L’objet d’étude aujourd’hui se réfère donc à ce phénomène en traitant la question complexe et contemporaine de l’expression des sentiments. Autrement dit, pourquoi les femmes sont-elles jugées comme étant plus réceptives à l’expression des sentiments? Ou plutôt, pourquoi les hommes sont-ils perçus comme étant moins sensibles?


Depuis la nuit des temps, cette question d’expression des sentiments est prépondérante et les avancées sociologiques, anthropiques voire même philosophiques à ce sujet, ont permis l’édifice de nombreuses thèses et explications sur ce dernier. Ainsi, historiquement, la théorie antique des tempéraments associe les émotions chaudes et sèches (colère, fureur, hardiesse, haine) aux hommes, tandis que les émotions froides et humides (modestie, douceur, crainte, pudeur, compassion, langueur) se référaient aux femmes.

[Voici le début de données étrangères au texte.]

-- ==== Sys2Proof/Machine/Dispatch.lean ====
section
/-! DEFINITION. The meaning of each command, one arm per row of spec/opcode_table.json. -/

namespace Sys2Proof.Machine
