/-- The pair of the ring that a command of chapter 17 is taken from. -/
def lysbyPair : Instr → Option (Blk × Fin 12)
  | .deviceStart b k | .deviceStop b k | .deviceReset b k | .deviceIdentity b k => some (b, k)
  | .deviceMeasure b k | .deviceStatus b k | .powerCap b k | .firmwareCommit b k => some (b, k)
  | .jobLoad b k _ | .jobUnload b k | .jobLaunch b k | .jobTeardown b k => some (b, k)
  | .jobResume b k | .jobVariant b k | .inputCommit b k | .poolAudit b k => some (b, k)
  | .pacePlan b k | .paceRead b k | .plateStage b k _ _ | .plateApply b k => some (b, k)
  | .overlayApply b k _ | .overlayRemove b k | .overlayList b k | .nodeAssign b k => some (b, k)
  | .timeSource b k | .partQuery b k | .graftPrepare b k | .graftCommit b k => some (b, k)
  | .graftAbort b k | .graftStatus b k | .normArm b k | .normAnswer b k => some (b, k)
  | .proofArm b k | .proofCompareCommand b k | .journalOpen b k | .journalClose b k => some (b, k)
  | .exportStart b k | .importStart b k | .stopAt b k | .stopCancel b k => some (b, k)
  | .debugHalt b k | .debugRun b k | .peek b k | .take b k => some (b, k)
  | .traceArm b k | .countersSnap b k | .serviceEnter b k | .serviceExit b k => some (b, k)
  | .tgenRun b k | .tgenRead b k | .recordRead b k | .wearRead b k => some (b, k)
  | .stackRetire b k | .returnPrepare b k => some (b, k)
  | _ => none

/-- The status that the newest response of pair k of block b carries. -/
def State.lastStatus (s : State) (b : Blk) (k : Nat) : Nat :=
  fld (BitVec.ofNat 512 (leNat (s.mbxBytes (rspSlot b k (s.rspProd b k + 65535)) 64))) 40 8

end Machine

end Sys2Proof
end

Les femmes ont de tout temps été considérées comme plus émotives (avec une clairvoyance émotionnelle supérieure), et les hommes comme plus rationnels. L’écrivain français Alphonse Karr déclarait même : “Il a été convenu que les femmes feraient semblant d'être faibles et timides et que les hommes feindraient d'être forts et courageux”, symbole d’une différenciation genrée historique.

Mais en réalité la réponse à la question se trouve dans la question même, puisque le jugement de la société sur les hommes et les femmes joue un rôle majeur dans la socialisation de ces derniers.

En d’autres termes, les hommes sont systématiquement et structurellement perçus comme des êtres forts, tandis que les femmes sont perçues comme sensibles et à protéger. Cette représentation genrée va de paire avec toutes les émotions sauf la colère. Or, lorsque l’on revient à la définition même de la colère, on se rend compte que cette dernière représente la réaction vive d’un individu face à une situation de mécontentement ou d’insatisfaction.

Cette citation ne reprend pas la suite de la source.